◆ Collected data
------------------------------------
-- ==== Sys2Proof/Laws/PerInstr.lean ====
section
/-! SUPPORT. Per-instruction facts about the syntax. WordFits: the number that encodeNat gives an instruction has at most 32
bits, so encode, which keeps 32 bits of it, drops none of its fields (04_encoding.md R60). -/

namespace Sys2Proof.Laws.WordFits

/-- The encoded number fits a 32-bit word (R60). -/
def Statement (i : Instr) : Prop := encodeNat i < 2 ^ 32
------------------------------------
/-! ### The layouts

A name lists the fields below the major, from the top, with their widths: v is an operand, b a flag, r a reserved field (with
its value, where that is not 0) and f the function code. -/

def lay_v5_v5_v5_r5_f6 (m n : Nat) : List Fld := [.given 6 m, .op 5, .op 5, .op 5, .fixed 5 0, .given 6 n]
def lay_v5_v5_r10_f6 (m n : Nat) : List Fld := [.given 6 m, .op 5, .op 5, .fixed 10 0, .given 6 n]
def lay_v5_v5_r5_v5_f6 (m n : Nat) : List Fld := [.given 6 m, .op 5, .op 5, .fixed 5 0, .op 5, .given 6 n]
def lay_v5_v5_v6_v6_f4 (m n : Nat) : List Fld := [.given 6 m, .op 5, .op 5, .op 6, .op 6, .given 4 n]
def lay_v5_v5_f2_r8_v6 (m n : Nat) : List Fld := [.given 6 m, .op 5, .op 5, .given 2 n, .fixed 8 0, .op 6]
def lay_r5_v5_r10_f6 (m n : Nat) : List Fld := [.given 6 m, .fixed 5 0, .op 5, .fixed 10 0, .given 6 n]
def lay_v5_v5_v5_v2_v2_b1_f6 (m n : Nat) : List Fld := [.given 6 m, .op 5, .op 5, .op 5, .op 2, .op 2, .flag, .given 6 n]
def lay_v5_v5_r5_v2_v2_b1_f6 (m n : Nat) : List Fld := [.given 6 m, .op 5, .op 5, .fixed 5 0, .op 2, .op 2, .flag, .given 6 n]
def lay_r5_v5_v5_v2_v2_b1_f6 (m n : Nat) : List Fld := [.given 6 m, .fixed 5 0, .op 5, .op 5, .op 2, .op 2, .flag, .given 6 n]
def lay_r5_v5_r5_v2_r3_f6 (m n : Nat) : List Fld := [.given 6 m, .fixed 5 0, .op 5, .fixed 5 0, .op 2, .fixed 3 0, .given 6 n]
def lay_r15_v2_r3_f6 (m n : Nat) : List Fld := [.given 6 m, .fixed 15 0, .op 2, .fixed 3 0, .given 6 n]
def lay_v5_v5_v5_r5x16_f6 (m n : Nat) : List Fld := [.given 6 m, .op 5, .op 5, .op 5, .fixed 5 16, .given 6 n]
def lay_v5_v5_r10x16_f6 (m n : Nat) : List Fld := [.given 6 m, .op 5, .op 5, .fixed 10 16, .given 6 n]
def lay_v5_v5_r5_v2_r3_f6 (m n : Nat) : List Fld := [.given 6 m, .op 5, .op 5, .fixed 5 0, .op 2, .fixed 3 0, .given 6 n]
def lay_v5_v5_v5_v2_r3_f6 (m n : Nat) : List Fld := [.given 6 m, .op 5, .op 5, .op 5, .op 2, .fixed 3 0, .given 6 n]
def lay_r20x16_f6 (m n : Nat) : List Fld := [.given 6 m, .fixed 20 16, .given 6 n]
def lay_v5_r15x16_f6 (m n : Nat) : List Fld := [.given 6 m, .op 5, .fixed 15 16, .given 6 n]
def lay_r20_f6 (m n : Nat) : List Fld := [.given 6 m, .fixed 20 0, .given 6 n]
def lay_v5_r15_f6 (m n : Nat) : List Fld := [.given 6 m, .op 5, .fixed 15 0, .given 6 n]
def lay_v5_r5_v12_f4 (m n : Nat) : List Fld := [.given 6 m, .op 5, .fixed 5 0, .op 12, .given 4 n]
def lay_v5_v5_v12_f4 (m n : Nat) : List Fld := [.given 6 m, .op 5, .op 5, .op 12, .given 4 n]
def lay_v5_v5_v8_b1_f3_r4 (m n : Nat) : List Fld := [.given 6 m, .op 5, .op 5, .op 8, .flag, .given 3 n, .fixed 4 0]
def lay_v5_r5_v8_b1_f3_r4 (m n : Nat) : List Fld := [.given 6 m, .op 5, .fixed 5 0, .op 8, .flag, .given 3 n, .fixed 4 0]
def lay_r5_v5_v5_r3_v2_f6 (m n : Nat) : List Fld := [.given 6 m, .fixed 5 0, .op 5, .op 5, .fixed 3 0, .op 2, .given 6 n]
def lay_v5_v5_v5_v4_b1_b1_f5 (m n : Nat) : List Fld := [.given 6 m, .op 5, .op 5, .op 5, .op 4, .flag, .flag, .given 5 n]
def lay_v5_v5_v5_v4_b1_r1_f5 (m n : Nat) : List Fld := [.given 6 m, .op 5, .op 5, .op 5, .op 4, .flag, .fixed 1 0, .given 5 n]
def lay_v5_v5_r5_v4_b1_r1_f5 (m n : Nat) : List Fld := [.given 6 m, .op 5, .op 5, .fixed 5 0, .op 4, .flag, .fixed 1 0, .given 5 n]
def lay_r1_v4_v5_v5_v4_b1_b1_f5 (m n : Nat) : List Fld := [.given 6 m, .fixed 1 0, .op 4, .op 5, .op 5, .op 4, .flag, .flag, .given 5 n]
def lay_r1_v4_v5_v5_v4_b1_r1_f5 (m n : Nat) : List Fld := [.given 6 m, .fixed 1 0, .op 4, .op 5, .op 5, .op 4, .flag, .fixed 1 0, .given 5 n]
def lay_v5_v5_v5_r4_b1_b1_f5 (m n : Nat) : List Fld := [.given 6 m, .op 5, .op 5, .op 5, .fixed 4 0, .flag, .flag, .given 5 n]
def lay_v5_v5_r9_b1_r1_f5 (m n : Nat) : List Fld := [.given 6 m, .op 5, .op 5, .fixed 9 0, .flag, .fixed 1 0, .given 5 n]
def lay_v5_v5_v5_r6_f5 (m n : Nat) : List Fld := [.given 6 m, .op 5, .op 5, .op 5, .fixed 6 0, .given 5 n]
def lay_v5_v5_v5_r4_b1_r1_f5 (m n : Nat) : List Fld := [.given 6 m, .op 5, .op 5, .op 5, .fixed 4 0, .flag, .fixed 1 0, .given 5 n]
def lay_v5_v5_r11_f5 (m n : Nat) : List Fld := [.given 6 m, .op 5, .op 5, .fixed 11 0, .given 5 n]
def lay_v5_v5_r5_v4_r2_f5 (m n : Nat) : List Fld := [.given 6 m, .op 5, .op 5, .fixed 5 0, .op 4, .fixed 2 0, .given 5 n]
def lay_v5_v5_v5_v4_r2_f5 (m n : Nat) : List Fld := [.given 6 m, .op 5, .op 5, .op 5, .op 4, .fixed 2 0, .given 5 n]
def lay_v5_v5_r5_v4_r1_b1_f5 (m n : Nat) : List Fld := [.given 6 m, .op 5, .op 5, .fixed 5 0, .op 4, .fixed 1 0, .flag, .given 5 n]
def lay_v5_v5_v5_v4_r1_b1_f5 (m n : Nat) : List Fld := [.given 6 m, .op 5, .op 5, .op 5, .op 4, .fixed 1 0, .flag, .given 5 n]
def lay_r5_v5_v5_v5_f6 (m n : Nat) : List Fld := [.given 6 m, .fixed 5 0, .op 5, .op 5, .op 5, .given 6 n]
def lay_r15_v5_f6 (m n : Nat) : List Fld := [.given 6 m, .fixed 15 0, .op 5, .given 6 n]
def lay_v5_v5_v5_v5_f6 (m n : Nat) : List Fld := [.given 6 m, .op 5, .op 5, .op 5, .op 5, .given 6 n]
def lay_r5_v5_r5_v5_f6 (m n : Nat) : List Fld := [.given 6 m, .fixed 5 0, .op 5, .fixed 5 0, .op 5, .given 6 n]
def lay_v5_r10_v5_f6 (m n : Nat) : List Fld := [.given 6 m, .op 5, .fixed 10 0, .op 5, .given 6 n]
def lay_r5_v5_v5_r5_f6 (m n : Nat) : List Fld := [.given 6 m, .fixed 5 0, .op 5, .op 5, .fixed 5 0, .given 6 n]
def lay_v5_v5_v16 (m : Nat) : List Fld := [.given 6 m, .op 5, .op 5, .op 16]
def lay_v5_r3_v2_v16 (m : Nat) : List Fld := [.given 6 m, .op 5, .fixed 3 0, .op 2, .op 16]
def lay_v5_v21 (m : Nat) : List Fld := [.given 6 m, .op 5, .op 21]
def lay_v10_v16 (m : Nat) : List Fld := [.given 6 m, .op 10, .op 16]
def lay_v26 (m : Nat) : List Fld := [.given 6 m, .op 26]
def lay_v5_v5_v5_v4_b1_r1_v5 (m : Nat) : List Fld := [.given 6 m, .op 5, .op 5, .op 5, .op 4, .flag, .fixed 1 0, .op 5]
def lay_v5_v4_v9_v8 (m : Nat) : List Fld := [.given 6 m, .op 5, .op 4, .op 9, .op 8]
------------------------------------
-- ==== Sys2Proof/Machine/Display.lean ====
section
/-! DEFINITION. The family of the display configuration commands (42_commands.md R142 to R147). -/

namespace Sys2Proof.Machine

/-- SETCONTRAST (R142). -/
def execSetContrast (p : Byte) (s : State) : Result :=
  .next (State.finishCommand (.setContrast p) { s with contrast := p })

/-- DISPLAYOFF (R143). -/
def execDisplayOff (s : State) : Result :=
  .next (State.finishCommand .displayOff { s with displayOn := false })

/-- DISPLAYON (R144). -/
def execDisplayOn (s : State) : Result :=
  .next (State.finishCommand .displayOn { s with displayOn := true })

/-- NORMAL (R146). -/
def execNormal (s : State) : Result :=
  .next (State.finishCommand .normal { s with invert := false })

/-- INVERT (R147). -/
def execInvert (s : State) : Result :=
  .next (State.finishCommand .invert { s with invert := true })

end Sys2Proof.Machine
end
------------------------------------
◆ Your instructions
Search the entries for the word "lean", then copy every line in which it is found.

◆ Result of the task
-- ==== Sys2Proof/Laws/PerInstr.lean ====
-- ==== Sys2Proof/Machine/Display.lean ====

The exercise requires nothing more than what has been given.